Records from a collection
/-- The address in a register's bytes 0 to 7 plus a signed offset, for an access of `n` bytes (R180, R223). -/
def State.kaddr (s : State) (x : KCtx) (w : Nat) (off : Int) (n : Nat) : KAddr :=
  let sel := bits w 56 8
  if selRel sel ≠ 0 ∨ bits w 44 12 ≠ 0 then .bad else
  let inStore (c : Nat) : KAddr :=
    let o : Int := (bits w 0 21 : Int) + off
    if 0 ≤ o ∧ o + n ≤ (coreStoreBytes : Int) then .at (.cst c o.toNat) else .unmapped (unsigned 44 o)
  match selSpace sel with
  | 0 =>
    let a : Int := (bits w 0 44 : Int) + off
    if 0 ≤ a ∧ a + n ≤ (deviceSpace : Int) then .at (.dev a.toNat) else .unmapped (unsigned 44 a)
  | 1 => if bits w 21 23 = 0 then inStore x.c else .bad
  | 2 =>
    if bits w 21 11 ≠ 0 ∨ bits w 41 3 ≠ 0 then .bad
    else match (s.coresOf x.p).lookup (bits w 32 9) with
      | some c => inStore c
      | none => .unmapped (bits w 0 44)
  | _ => .bad

/-- `LOAD` and `STORE` of 256 B at a 64 B boundary (R223). -/
def kLoadStore (store : Bool) (s : State) (x : KCtx) : KOut :=
  match s.kaddr x ((x.reg s x.w.va).lane 64 0) (signed 32 x.w.imm) 256 with
  | .bad => .undefined s
  | .unmapped a => .busErr s a
  | .at l =>
    if l.num % 64 ≠ 0 then .undefined s
    else if store then
      let r := s.locWrite x.p l (x.reg s x.w.vd).toBytes
      match r.2 with
      | .ok _ => ⟨r.1, [], {}, .advance⟩
      | .error e => .busErr r.1 e.2
    else
      let r := s.locRead x.p l 256
      match r.2 with
      | .ok bs => ⟨r.1, [(x.w.vd, VReg.ofBytes bs)], {}, .advance⟩
      | .error e => .busErr r.1 e.2

/-- Element bytes of a gather or scatter (R223). -/
def gatherWidth (imm : Nat) : Option Nat := if bits imm 0 3 ≤ 4 then some (2 ^ bits imm 0 3) else none

/-- The active lanes of a gather or scatter (R157, R223). -/
def activeLanes (s : State) (x : KCtx) (w : Nat) : List Nat :=
  (List.range (min 64 (256 / w))).filter (fun i => !bit x.w.imm 3 || (x.reg s x.w.vc).lane 32 i != 0)

/-- The address of one lane's element. -/
def laneAddr (s : State) (x : KCtx) (w i : Nat) : KAddr :=
  s.kaddr x ((x.reg s x.w.vb).lane 64 0) (((x.reg s x.w.va).lane 32 i * w : Nat) : Int) w

/-- Counts the line requests of a gather or scatter: lanes in one 256 B line share a request (R157, R461). -/
def State.countLines (s : State) (x : KCtx) (w : Nat) : State :=
  let lines := (activeLanes s x w).filterMap (fun i => match laneAddr s x w i with
    | .at l => some (match l with
      | .dev a => (0, a / 256)
      | .cst c o => (c + 1, o / 256))
    | _ => none)
  s.event x.c 0x0303 lines.dedup.length

/-- `GATHER` (R157, R223). -/
def kGather (s : State) (x : KCtx) : KOut :=
  match gatherWidth x.w.imm with
  | none => .undefined s
  | some w =>
    let r := (activeLanes s x w).foldl (fun (acc : KOut × Bytes) i =>
      match acc.1.act with
      | .advance =>
        match laneAddr s x w i with
        | .bad => (.undefined acc.1.st, acc.2)
        | .unmapped a => (.busErr acc.1.st a, acc.2)
        | .at l =>
          let q := acc.1.st.locRead x.p l w
          match q.2 with
          | .ok bs => ({ acc.1 with st := q.1 }, patch acc.2 (i * w) bs)
          | .error e => (.busErr q.1 e.2, acc.2)
      | _ => acc) (⟨s.countLines x w, [], {}, .advance⟩, (x.reg s x.w.vd).toBytes)
    match r.1.act with
    | .advance => { r.1 with regs := [(x.w.vd, VReg.ofBytes r.2)] }
    | _ => r.1

/-- `SCATTER`, lanes in rising order so that the higher-numbered lane's value stays (R158, R223). -/
def kScatter (s : State) (x : KCtx) : KOut :=
  match gatherWidth x.w.imm with
  | none => .undefined s
  | some w =>
    let src := (x.reg s x.w.vd).toBytes
    (activeLanes s x w).foldl (fun (acc : KOut) i =>
      match acc.act with
      | .advance =>
        match laneAddr s x w i with
        | .bad => .undefined acc.st
        | .unmapped a => .busErr acc.st a
        | .at l =>
          let q := acc.st.locWrite x.p l ((src.drop (i * w)).take w)
          match q.2 with
          | .ok _ => { acc with st := q.1 }
          | .error e => .busErr q.1 e.2
      | _ => acc) ⟨s.countLines x w, [], {}, .advance⟩

/-- One atomic addition at a location (R158, R286); in a core store it acts on the store's bytes. -/
def State.locAtomic (s : State) (p : Nat) (l : Loc) (op : AtomicOp) : State × Except (Nat × Nat) Ledger :=
  match l with
  | .dev a =>
    let r := s.atomic p a op .clean
    (r.1, match r.2 with
      | .ok v => .ok v
      | .error c => .error (c, a))
  | .cst c o =>
    let v := atomicResult ((s.core c).store.readN o (atomicWidth op)) op
    let r := s.locWrite p (.cst c o) v.1
    (r.1, match r.2 with
      | .ok _ => .ok v.2
      | .error e => .error e)

/-- `SCATTER_ADD`: FP32 with w = 4 or W128 with w = 16 (R158, R223). -/
def kScatterAdd (s : State) (x : KCtx) : KOut :=
  match gatherWidth x.w.imm with
  | none => .undefined s
  | some w =>
    if !((x.w.type = 0 && w = 4) || (x.w.type = 3 && w = 16)) then .undefined s else
    (activeLanes s x w).foldl (fun (acc : KOut) i =>
      match acc.act with
      | .advance =>
        match laneAddr s x w i with
        | .bad => .undefined acc.st
        | .unmapped a => .busErr acc.st a
        | .at l =>
          let v := (x.reg s x.w.vd).lane (8 * w) i
          let op : AtomicOp := if w = 4 then .addF32 (BitVec.ofNat 32 v) else .addW128 (BitVec.ofNat 128 v)
          let q := acc.st.locAtomic x.p l op
          match q.2 with
          | .ok led => { acc with st := q.1, led := acc.led.add led }
          | .error e => .busErr q.1 e.2
      | _ => acc) ⟨s.countLines x w, [], {}, .advance⟩

/-! ## Packers -/

/-- The values of registers va to va + c in `TYPE`. -/
def regValues (s : State) (x : KCtx) (first count : Nat) (f : FloatFmt) : List FVal :=
  (List.range (count + 1)).flatMap (fun i => ((x.reg s (first + i)).lanes f.width).map f.decode)
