/-- The header word of a flit (R296). -/
def flitHeader (ftype tc vl : Nat) (first last : Bool) (seq ack plen crIdx crCount : Nat) : Nat :=
  ftype + 16 * tc + 64 * vl + 128 * b2n first + 256 * b2n last + 2 ^ 9 * (seq % 4096) + 2 ^ 21 * (ack % 4096)
    + 2 ^ 33 * plen + 2 ^ 41 * (crIdx / 2) + 2 ^ 43 * (crIdx % 2) + 2 ^ 44 * crCount

/-- A whole flit: header, payload padded to 244 bytes, CRC-32 (R296, R297). -/
def flitBytes (header : Nat) (payload : Bytes) : Bytes :=
  let b := toLe 8 header ++ padTo 244 payload
  b ++ toLe 4 (crc32 b)

/-- A received flit is sound: 256 bytes whose CRC passes and whose reserved header bits are zero (R297). -/
def crcPasses (raw : Bytes) : Bool := raw.length == 256 && u32 raw 252 == crc32 (raw.take 252)

/-- The reserved bits of a flit header are zero and its type is the given one. -/
def flitIs (ftype : Nat) (raw : Bytes) : Bool := crcPasses raw && bits (u64 raw 0) 50 14 == 0 && bits (u64 raw 0) 0 4 == ftype

/-- `ACK` that a port sends: the last packet flit received in order. -/
def Port.ack (q : Port) : Nat := (q.rxSeq + 4095) % 4096

/-- The first class and lane with credits to return, and how many of them fit a header. -/
def Port.returnable (q : Port) : Option (Nat × Nat) :=
  ((List.range 6).find? (fun i => q.owed.getD i 0 != 0)).map (fun i => (i, min 63 (q.owed.getD i 0)))

/-- Sends one flit from a port, with its `ACK` and the credits its header returns (R296, R308). -/
def State.sendFlit (s : State) (n ftype tc vl : Nat) (first last : Bool) (seq : Nat) (payload : Bytes) : State × Bytes :=
  let q := s.port n
  let cr := q.returnable.getD (0, 0)
  let raw := flitBytes (flitHeader ftype tc vl first last seq q.ack payload.length cr.1 cr.2) payload
  (((if ftype = 1 then s.gevent 4 n tc 1 else s).setPort n { q with owed := modAt q.owed cr.1 (· - cr.2) }).emit (.flit n raw), raw)

/-- Returns every credit a port owes in idle flits, and always sends at least `least` of them (R308). -/
def State.sendIdles (s : State) (n least : Nat) : State :=
  let need := max least ((s.port n).owed.map (fun c => ceilDiv c 63)).sum
  (List.range need).foldl (fun acc _ => (acc.sendFlit n 0 0 0 false false 0 []).1) s

/-! ## Nodes and routing -/

/-- The partition that owns port `n` (R301). -/
def State.nodeOf (s : State) (n : Nat) : Nat := s.partOfDie (n / 8)

/-- Counts a discarded packet (R328). -/
def State.dropPacket (s : State) (p : Nat) : State :=
  let d := s.node p
  s.setNode p { d with drops := satAdd 0xFFFF_FFFF d.drops 1 }

/-- A port sends packets: it is `UP` and its neighbour's latest hello shows a state that takes them (R314). -/
def Port.open (q : Port) : Bool :=
  q.st == 3 && (match q.nb with
    | some nb => nb.state == 2 || nb.state == 3 || nb.state == 5
    | none => false)

/-- The node's ports that may be used towards a destination (R316, R320). -/
def State.usable (s : State) (p dest : Nat) : List Nat :=
  (s.portsOf p).filter (fun n => (s.port n).st == 3 && !(s.port n).withdrawn.contains dest)

/-- The ports of a list that a mask names. -/
def masked (mask : Nat) (ns : List Nat) : List Nat := ns.filter (fun n => mask.testBit n)
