-- ==== Sys2Proof/Machine/Exchange.lean ====
section
/-! DEFINITION. The gradient exchange's operations (chapter 11): ranks and shards, the chain, shard updates, publication,
commit and the flip. -/

namespace Sys2Proof.Machine

/-- The exchange of partition `p`. -/
def State.exch (s : State) (p : Nat) : Exch := (s.part p).exch
/-- Changes the exchange of partition `p`. -/
def State.modExch (s : State) (p : Nat) (f : Exch → Exch) : State :=
  s.setPart p { s.part p with exch := f (s.part p).exch }
/-- An event of the exchange with a 32-bit detail. -/
def State.exchEvent (s : State) (p code v : Nat) : State := s.postEvent (.vf p) code (toLe 4 v)

/-! ## Ranks and shards (R329, R336, R343) -/

/-- A rank is active. -/
def Exch.isActive (x : Exch) (r : Nat) : Bool := x.status.getD r 2 == 0
/-- The ranks from `r` on in rising order modulo G. -/
def ExTable.ring (t : ExTable) (r : Nat) : List Nat := (List.range t.g).map (fun i => (r + i) % t.g)
/-- The owner, or acting owner, of a shard (R329). -/
def Exch.owner (x : Exch) (t : ExTable) (s : Nat) : Option Nat := (t.ring s).find? x.isActive
/-- The buddy of a shard: the first active rank after its owner (R329). -/
def Exch.buddy (x : Exch) (t : ExTable) (s : Nat) : Option Nat :=
  match x.owner t s with
  | some o => ((t.ring (o + 1)).find? x.isActive).filter (· != o)
  | none => none
/-- The leader: the lowest active rank (R354). -/
def Exch.leader (x : Exch) (t : ExTable) : Option Nat := (List.range t.g).find? x.isActive
/-- The two ranks that back the leader (R354). -/
def Exch.backups (x : Exch) (t : ExTable) : List Nat := (((List.range t.g).filter x.isActive).drop 1).take 2

/-- The chain order of a shard: ranks s + 1 to s + G, the owner last (R336). -/
def ExTable.chainOrder (t : ExTable) (s : Nat) : List Nat := t.ring (s + 1)
/-- The sub-group of a rank (R343). -/
def ExTable.sub (t : ExTable) (r : Nat) : Nat := if t.subgroup = 0 then 0 else r / t.subgroup
/-- The ranks that a chain of a level visits: the active ones that are not marked failed; with sub-groups, those of one
sub-group at level 1 and the collectors at level 2 (R336, R343). -/
def Exch.visits (x : Exch) (t : ExTable) (level2 : Bool) (s sub : Nat) : List Nat :=
  let ok := (t.chainOrder s).filter (fun r => x.isActive r && !x.failed.contains r)
  if t.subgroup = 0 then ok
  else if level2 then
    ok.filter (fun r => ((ok.filter (fun q => t.sub q == t.sub r)).getLast?) == some r)
  else ok.filter (fun r => t.sub r == sub)
/-- The hop after rank `r` (R336). -/
def nextHop (visits : List Nat) (r : Nat) : Option Nat := ((visits.dropWhile (· != r)).drop 1).head?

/-- Elements of shard `s` (R329). -/
def ExTable.shardLen (t : ExTable) (s : Nat) : Nat := t.edges.getD (s + 1) 0 - t.edges.getD s 0
/-- Segments of shard `s` (R336). -/
def ExTable.segments (t : ExTable) (s : Nat) : Nat := ceilDiv (t.shardLen s) 504
/-- Values of segment `k`. -/
def ExTable.segLen (t : ExTable) (s k : Nat) : Nat := min 504 (t.shardLen s - 504 * k)

/-! ## Sending control and chain packets -/

/-- The 32 B payload of an exchange control packet (R353). -/
def ctrlBytes (epoch crc stateCrc count ftime gen : Nat) : Bytes :=
  toLe 4 epoch ++ toLe 4 crc ++ toLe 4 stateCrc ++ toLe 4 count ++ toLe 8 ftime ++ toLe 4 gen ++ toLe 4 0

/-- Sends an exchange control packet on TC0: broadcast, or to one rank (R353). -/
def State.sendCtrl (s : State) (p op arg : Nat) (dest : Option Nat) (body : Bytes) : State :=
  match dest with
  | none => s.queueTc0 p (s.newPacket p 0 0x13 true 0 body.length 0 (op + 256 * arg) body)
  | some id => s.queueTc0 p (s.newPacket p id 0x13 false 0 body.length 0 (op + 256 * arg) body)

/-- The module identifier of a rank. -/
def ExTable.idOf (t : ExTable) (r : Nat) : Nat := t.members.getD r 0

/-- The payload of a `CHAIN` packet (R338). -/
def chainBytes (x : Exch) (g : ChainSeg) : Bytes :=
  toLe 4 x.epoch ++ toLe 4 g.seg ++ toLe 2 g.vals.length ++ toLe 2 0 ++ toLe 4 g.contrib ++ toLe 4 x.gen
    ++ List.replicate 12 0 ++ g.vals.flatMap (toLe 4)

/-- Sends a segment to a rank on TC1 as a transaction of the chain (R338, R339). A rank that cannot be reached answers as
an error would: the fabric's error response is handled when it comes, so nothing is lost here. -/
def State.sendSeg (s : State) (p : Nat) (t : ExTable) (rank tries : Nat) (final : Bool) (g : ChainSeg) : State × Bool :=
  let x := s.exch p
  let body := chainBytes x g
  let r := s.newTxn p (.chain rank g.shard g.seg g.level2 final)
  let key := g.shard + 2 ^ 16 * b2n g.level2 + 2 ^ 17 * b2n final
  let q := r.1.originate p 1 none (r.1.newPacket p (t.idOf rank) 0x20 false 0 body.length r.2 key body)
  if q.2 then
    (q.1.modExch p (fun x => { x with sends := x.sends ++ [⟨r.2, rank, final, g, tries⟩] }), true)
  else ((q.1.takeWaiter p r.2).1, false)

/-! ## Shard updates (R345 to R348) -/

/-- FP32 words in device memory. -/
def State.words (s : State) (p a n : Nat) : State × Except (Nat × Nat) (List Nat) :=
  let r := s.devRead p a (4 * n) true
  (r.1, match r.2 with
    | .ok bs => .ok ((List.range n).map (fun i => u32 bs (4 * i)))
    | .error e => .error e)

/-- FP32 words without effect; a failing read gives zeros. -/
def State.peekWords (s : State) (p a n : Nat) : List Nat :=
  match (s.words p a n).2 with
  | .ok ws => ws
  | .error _ => List.replicate n 0

/-- Writes FP32 words. -/
def State.putWords (s : State) (p a : Nat) (ws : List Nat) : State := (s.devWrite p a (ws.flatMap (toLe 4)) true).1

/-- Where the state of a shard lies on this member: `STATE_BASE` for its own shard, `REPLICA_BASE` for another (R330). -/
def ExTable.stateAt (t : ExTable) (s : Nat) : Nat := if s = t.rank then t.stateBase else t.replicaBase

/-- The factored tensors of a shard, and whether it has others. -/
def ExTable.factoredIn (t : ExTable) (s : Nat) : List TEnt :=
  t.tensors.filter (fun e => e.factored && decide (t.edges.getD s 0 ≤ e.elem0) && decide (e.elem0 < t.edges.getD (s + 1) 0))

/-- State planes of a shard before the factored vectors (R345): w, then m and v, or b; under program 0x03 m is present when
β1 is not 0. That the plane v stands after them for the shard's tensors that are not factored is DESIGN CHOICE (log 15). -/
def planeCount (prog : Nat) (beta1Zero : Bool) : Nat :=
  if prog = 2 then 2 else if prog = 3 && beta1Zero then 2 else 3

/-- Bytes of a shard's state. -/
def ExTable.stateBytes (t : ExTable) (b1z : Bool) (s : Nat) : Nat :=
  4 * (planeCount t.prog b1z * t.shardLen s
    + (if t.prog = 3 then ((t.factoredIn s).map (fun e => e.rows + e.cols)).sum else 0))

/-- The schedule entry that produces epoch e + 1 (R347). -/
def State.sched (s : State) (p : Nat) (t : ExTable) (epoch : Nat) : Sched :=
  match (s.devRead p (t.schedBase + 64 * ((epoch + 1) % 256)) 64 true).2 with
  | .ok bs => Sched.read bs
  | .error _ => Sched.read []
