-- ==== Sys2Proof/Certificates/Slice0/Obligations.lean ====
section
/-! DEFINITION. The statements about the model, for the provers. -/

open Sys2Proof Sys2Proof.Machine Sys2Proof.Safety

/-- SETSV, ADDSV, SETPAIR, SWAP and SETKEY take effect at decode. A SETSV, ADDSV, SETPAIR with two core-store offsets, SWAP or
SETKEY record that the sequencer may decode completes: it sets the stream variable to its value or to the sum with the named
variable, adds to it modulo 2^64, sets the halves of the pair, exchanges them, or sets the stream key, goes on by one record,
and changes no other engine, queue, thread or stream of any core and nothing of the module around them. (R183, R204, R205,
R206) -/
def Obligations.SequencerWrites : Prop :=
  ∀ (s : State) (l c : Nat) (r : Rec),
    let q := (s.core c).seq
    let i := bits (u8 r.main 16) 0 4
    let j := bits (u8 r.main 16) 0 3
    let went (i : Instr) (q1 : Seq) : Prop :=
      ∃ t, exec i s = .next t ∧ onlyCore s t c (sequenced (s.core c) q1 (q.pos + 1) s.ft) ∧ sameModule s t
    (decodes s l 0x43 c r → went (.setsv l) { q with sv := setAt q.sv i ((u64 r.main 24 +
      (if bit (u8 r.main 17) 7 then q.sv.getD (bits (u8 r.main 17) 0 4) 0 else 0)) % 2 ^ 64) }) ∧
    (decodes s l 0x44 c r → went (.addsv l) { q with sv := modAt q.sv i (fun v => (v + u64 r.main 24) % 2 ^ 64) }) ∧
    (decodes s l 0x45 c r → u32 r.main 20 < coreStoreBytes → u32 r.main 24 < coreStoreBytes →
      went (.setpair l) { q with pairs := setAt q.pairs j (u32 r.main 20, u32 r.main 24) }) ∧
    (decodes s l 0x46 c r → went (.swap l) { q with pairs := modAt q.pairs j (fun h => (h.2, h.1)) }) ∧
    (decodes s l 0x47 c r → went (.setkey l) { q with key := u64 r.main 24 })

/-- LOOP, ENDLOOP and BRANCH_MISFIT move the sequencer as their rules say. A LOOP record whose loop is well formed enters its
body with its latched count, or goes to the record after its ENDLOOP when the count is 0; the ENDLOOP of the innermost loop
goes back to the record after the LOOP while runs are left, and else closes the loop and goes on; a BRANCH_MISFIT whose flag
no queued record names goes on by one record when its flag is set, clearing the flag when asked, and past its LEN records when
the flag is clear. LOOP, ENDLOOP and a taken BRANCH_MISFIT change nothing else of the engines of any core nor of the module
around them. (R172, R183, R207, R208, R209) -/
def Obligations.LoopsAndBranches : Prop :=
  ∀ (s : State) (l c : Nat) (r : Rec),
    let q := (s.core c).seq
    let went (i : Instr) (q1 : Seq) (next : Nat) : Prop :=
      ∃ t, exec i s = .next t ∧ onlyCore s t c (sequenced (s.core c) q1 next s.ft) ∧ sameModule s t
    let target := q.pos + u32 r.main 24 - 1
    let count := if bit (u8 r.main 16) 0 then q.sv.getD (bits (u8 r.main 16) 4 4) 0 % 2 ^ 32 else u32 r.main 20
    let flag := bits (u8 r.main 16) 0 4
    let len := u8 r.main 17
    let recs := (List.range len).map (fun i => s.lookRec c (q.pos + 1 + i))
    (decodes s l 0x40 c r → q.loops.length < 4 → 2 ≤ u32 r.main 24 → target + 1 < q.len → u8 (s.lookRec c target) 0 = 0x41 →
      (count = 0 → went (.loop l) q (target + 1)) ∧
      (count ≠ 0 → went (.loop l) { q with loops := ⟨q.pos, target, count⟩ :: q.loops } (q.pos + 1))) ∧
    (∀ (f : LoopFrame) (fs : List LoopFrame), decodes s l 0x41 c r → q.loops = f :: fs → f.target = q.pos → f.start < q.pos →
      (1 < f.left → went (.endloop l) { q with loops := { f with left := f.left - 1 } :: fs } (f.start + 1)) ∧
      (f.left ≤ 1 → went (.endloop l) { q with loops := fs } (q.pos + 1))) ∧
    (decodes s l 0x42 c r → (s.core c).flagPending flag = false → len ≠ 0 → q.pos + 1 + len < q.len →
      rangeMatched (recs.map (u8 · 0)) (u8 (s.lookRec c (q.pos + 1 + len)) 0) = true →
      (q.misfit.getD flag false = true → went (.branchMisfit l)
        (if bit (u8 r.main 16) 7 then { q with misfit := setAt q.misfit flag false } else q) (q.pos + 1)) ∧
      (q.misfit.getD flag false = false → ∃ t, exec (.branchMisfit l) s = .next t ∧
        (t.core c).seq.pos = q.pos + 1 + len))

▶ _Try it_
Check every line of the records, and copy the ones that hold the word "lookRec".

▶ _Solution to this task_
    let recs := (List.range len).map (fun i => s.lookRec c (q.pos + 1 + i))
    (decodes s l 0x40 c r → q.loops.length < 4 → 2 ≤ u32 r.main 24 → target + 1 < q.len → u8 (s.lookRec c target) 0 = 0x41 →
      rangeMatched (recs.map (u8 · 0)) (u8 (s.lookRec c (q.pos + 1 + len)) 0) = true →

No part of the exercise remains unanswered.